These are also to show how a hook works in writing.
A Fatal Omen
'Breathe! Just
breathe! One lung full of air… that's all!'
thought Avanterus. He clawed frantically at the top of the closed
mahogany box, trying to will it open with nothing more than bloody
fingernails and sheer desperation. 'The
fear of a coffin is too large to live in and too small to die for.'
He urged himself to
keep struggling… keep fighting. As long as he kept his focus he
would live. It was a simple and beautiful thing. If the fear did not
wrap itself around his soul and suffocate him… at least then he
might stand a chance.
He could block all
of it out. The close proximity of his wooden cell, the smell of damp
earth, even the slimy decaying corpse beneath him would dissipate if
he only held his concentration for just a little while longer.
Eventually there
was nothing left of the extensive studies. All the knowledge obtained
in hours of pouring over books… gone. His flesh seemed to be an
invisible wish stripped down to an open soul. His thought process was
absent. There was only one word left in his vocabulary… and
everything came down to that one word… "Breathe!"
He tried for awhile
to reason it out. 'A
cube can have only so many sides… only so many angles.
This
must apply to a submerged casket as well. A base, a lid and four
sides… how hard could it be?' Simple
geometry … finally something that he could understand. Every
equation has its solution.
He repositioned his
lithe elfin body. He tried to stand upright, placing his feet on the
bottom of the coffin. He raised his hands above his head and summoned
every instinct within him.
'The shortest
distance between two points is a straight line,'
he recalled an old professor saying. He remembered asking himself why
this knowledge should ever be useful. And finally his muscles grieved
under the burden of his short attention span.
He kicked against
the lid and beat upon the sides and after a lifetime he heard that
erotic response. Crack!
The top of the coffin busted, and rocky soil crashed inwards
filtering down to take its place. Avanterus pushed sideways with both
hands clawing through rock and dirt feverishly. Upward and onward
towards the freedom that is life.
He kicked his
powerful legs back and forth; he thrust his arms outwards shoving the
heaviness of the dirt off of himself, only to have it return to him.
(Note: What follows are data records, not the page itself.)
theorem execDmaGo_ok (q : List Instr) (m : Master) (k : Fin 16) (s : State) (h : Ok q s) :
    OkOut q (execDmaGo m k s) := by
  unfold execDmaGo
  repeat' (first | (simp (contextual := true) (maxDischargeDepth := 99) only [*, gated_ok, dmaStart_ok, ok_ite, okOut_ite, okOut_done]; done) | split | (refine gated_ok _ _ _ _ _ (by assumption) (fun t ht => ?_)) | (refine okOut_done ?_) | dsimp only)

theorem execDmaStop_ok (q : List Instr) (m : Master) (k : Fin 16) (s : State) (h : Ok q s) :
    OkOut q (execDmaStop m k s) := by
  unfold execDmaStop
  repeat' (first | (simp (contextual := true) (maxDischargeDepth := 99) only [*, gated_ok, setChan_ok, ok_ite, okOut_ite, okOut_done]; done) | split | (refine gated_ok _ _ _ _ _ (by assumption) (fun t ht => ?_)) | (refine okOut_done ?_) | dsimp only)

theorem execShadowCommit_ok (q : List Instr) (m : Master) (k : Fin 16) (late : Bool) (s : State) (h : Ok q s) :
    OkOut q (execShadowCommit m k late s) := by
  unfold execShadowCommit
  repeat' (first | (simp (contextual := true) (maxDischargeDepth := 99) only [*, gated_ok, set1_ok, setChan_ok, ok_ite, okOut_ite, okOut_done]; done) | split | (refine gated_ok _ _ _ _ _ (by assumption) (fun t ht => ?_)) | (refine okOut_done ?_) | dsimp only)

theorem burstWrite_ok (q : List Instr) (s : State) (k : Nat) (space : Nat) (a : Nat) (bs : List Byte) (mark : Bool) (h : Ok q s) :
    Ok q (State.burstWrite s k space a bs mark) := by
  unfold State.burstWrite
  simp (contextual := true) (maxDischargeDepth := 99) [*, unitPut_ok, incSat_ok, ok_ite]

theorem execDmaBurst_ok (q : List Instr) (k : Fin 16) (hostData : List Byte) (finds : BurstFinds) (s : State) (h : Ok q s) :
    OkOut q (execDmaBurst k hostData finds s) := by
  unfold execDmaBurst
  simp (contextual := true) (maxDischargeDepth := 99) [*, dmaStop_ok, ddrUpset_ok, unitRead_ok, intake_ok, aerReport_ok, setChan_ok, burstWrite_ok, ok_ite, okOut_ite, ok_whenD, okOut_done]

theorem dmaHandover_ok (q : List Instr) (s : State) (k : Nat) (h : Ok q s) :
    Ok q (State.dmaHandover s k) := by
  unfold State.dmaHandover
  split <;> simp (contextual := true) (maxDischargeDepth := 99) only [*, dmaDone_ok, dmaRun_ok, setChan_ok, source_ok, vector_ok, dmaStop_ok, ok_ite]

theorem execDmaHandover_ok (q : List Instr) (k : Fin 16) (s : State) (h : Ok q s) :
    OkOut q (execDmaHandover k s) := by
  unfold execDmaHandover
  simp (contextual := true) (maxDischargeDepth := 99) only [*, dmaHandover_ok, ok_ite, okOut_ite, okOut_done]

theorem execDmaDescriptorFetched_ok (q : List Instr) (k : Fin 16) (s : State) (h : Ok q s) :
    OkOut q (execDmaDescriptorFetched k s) := by
  unfold execDmaDescriptorFetched
  simp (contextual := true) (maxDischargeDepth := 99) only [*, dmaStop_ok, unitRead_ok, setChan_ok, dmaRun_ok, incWrap_ok, ok_ite, okOut_ite, okOut_done]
Burying his face, chest and limbs repeatedly. His nostrils burned
with the fiery hatred of inhaled mud. His mouth prevented hysterical
screams with dirt encrusted silence and he realized to his terror,
that he was still descending. He was drowning in earth.
His palms burst
upward once, then again. Triumphantly his fingers stretched forward
until he touched nothing.
He pushed his arms
sideways with circular motion. His fingers had found their prize and
now all that was left to do was claim it. He grasped wildly at solid
earth above him and forced his legs to the assistance of his
weakening arms. At last he felt it… the most invigorating lover of
all… air!
Atop solid ground he
vomited mud but the wrenching in his gut did nothing to darken the
luminous threshold of victory. He looked to the tower of Dark Sorcery
and dared it with complete arrogance.
"You'll have to
do better that that boys!" he ridiculed the unseen wizards
beyond. "I have passed your first test and I am hungry for more!
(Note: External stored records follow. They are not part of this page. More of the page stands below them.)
-- ==== Sys2Proof/Tests/Slice0.lean ====
section
/-! SUPPORT. Tests of single commands on small states, ill-formed terms that the well-formedness check refuses, and a
witness for every statement with hypotheses. Expected values are worked out by hand from the rules that the comments
name. -/
namespace Sys2Proof.Tests
open Sys2Proof Sys2Proof.Machine

-- One theorem after the other: the kernel evaluates each, and none of them needs a thread of its own.
set_option Elab.async false

/-! Ill-formed terms: one for each check of WellFormed. -/

/-- A BAR0 offset past the 32 MiB of R31. -/
theorem test_refuses_offset : wellFormed (.registerWrite .host 0x2000000 .w32 0#64) = false := by decide

/-- A submission entry of 31 bytes (Table 2-4 has 32). -/
theorem test_refuses_entry : wellFormed (.submissionEntryRead 0 (List.replicate 31 0)) = false := by decide

/-- A block of 63 bytes (R37: whole 64-byte units). -/
theorem test_refuses_block : wellFormed (.blockDataReceived 0 0 (List.replicate 63 0)) = false := by decide

/-- A ring index of 15 bits (HIF_SQn_TAIL has 14). -/
theorem test_refuses_index : wellFormed (.sqTailDoorbell .host 0 16384) = false := by decide

/-- A frame read that names Reserve row 168,960 (R143: 160 banks of 1,056 rows). -/
theorem test_refuses_row : wellFormed (.frameReadDone [168960] [] []) = false := by decide

/-- A memory request whose write runs past its burst (R195). -/
theorem test_refuses_write : wellFormed (.memRequestAdmitted 0 [⟨0, 1, some (List.replicate 64 0), none, 0, false, false, 0⟩]) = false := by decide

/-- A well-formed command of each of these kinds. -/
theorem test_accepts_offset : wellFormed (.registerWrite .host 0x20010 .w64 0#64) = true := by decide

/-! Single commands. -/

/-! Witnesses: for each clause of a statement with hypotheses, a state and operands that meet them all. -/

theorem witness_EveryStepKeepsSoundness_1 : ∃ s t : State, s.sound ∧ step s = .next t := ⟨State.reset, State.reset.tick, ⟨by decide +kernel, by decide +kernel⟩, rfl⟩

theorem witness_StepRunsTheFrontCommand_1 : ∃ (c : Instr) (rest : List Instr) (s : State), s.pending = c :: rest := ⟨.kprReqPush .keeper, [], { State.reset with pending := [.kprReqPush .keeper] }, rfl⟩

theorem witness_EveryCommandRunsOnAndKeepsTheQueue_1 : ∃ s : State, s.sound := ⟨State.reset, by decide +kernel, by decide +kernel⟩

theorem witness_PlainWriteChangesCoveredWritableBits_1 : ∃ (s : State) (m : Master) (off : Nat) (w : BusWidth) (v : Word) (o cover : Nat),
    s.silent m = false ∧ busHit off w = .one o cover ∧ s.admitted m o ≠ 0 ∧ ((o / 0x10000 = 0x21 → s.rd (F.CRC_U_CLAIM.OWNER (o % 0x10000 / 0x100)) = masterCore m + 1)) ∧ ¬ (o / 0x10000 = 0x1F ∧ 0x10 ≤ o % 0x10000 ∧ o % 0x10000 < 0x30) ∧ s.mailboxFull o = false :=
  ⟨State.reset, .docentM 0, 0x30510, .w64, 0x123456789ABCDEF0#64, 0x30510, fullMask, by decide +kernel⟩

theorem witness_PlainWriteChangesCoveredWritableBits_2 : ∃ (s : State) (m : Master) (off : Nat) (w : BusWidth) (v : Word) (o cover : Nat),
    s.silent m = false ∧ busHit off w = .one o cover ∧ s.admitted m o ≠ 0 ∧ s.mailboxFull o = true :=
  ⟨with_ [(F.DOC_HOSTMB_FULL.FULL, 4)], .docentM 0, 0x200448, .w64, 0x123456789ABCDEF0#64, 0x200448, fullMask, by decide +kernel⟩

theorem witness_PlainWriteChangesCoveredWritableBits_3 : ∃ (s : State) (m : Master) (off : Nat) (w : BusWidth) (v : Word) (k cover : Nat),
    s.silent m = false ∧ busHit off w = .one (0x1F0010 + 8 * k) cover ∧ s.admitted m (0x1F0010 + 8 * k) ≠ 0 ∧ k < 4 :=
  ⟨State.reset, .docentM 2, 0x1F0018, .w64, 77#64, 1, fullMask, by decide +kernel⟩

theorem witness_PlainWriteChangesCoveredWritableBits_4 : ∃ (s : State) (m : Master) (off : Nat) (w : BusWidth) (v : Word),
    s.silent m = false ∧ ((m = .host ∨ ∃ c, m = .docentM c)) ∧ ((w = .w32 ∨ w = .w64)) ∧ off % busBytes w = 0 ∧ 0x8000 ≤ off ∧ off < 0x9000 :=
  ⟨inMode 4 [], .host, 0x8FF8, .w64, 0x1122334455667788#64, by decide +kernel⟩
Bring it on!" he crowed and suddenly he was falling.
The hook I wrote was in the first sentence wherein the elf is struggling to breathe. I carry this though out the scene building intensity of the story by begging the question.... why is he buried alive and can he escape. Action and the unexplained create a hook that makes the reader want to read. I'll have more of these this week! Happy Halloween!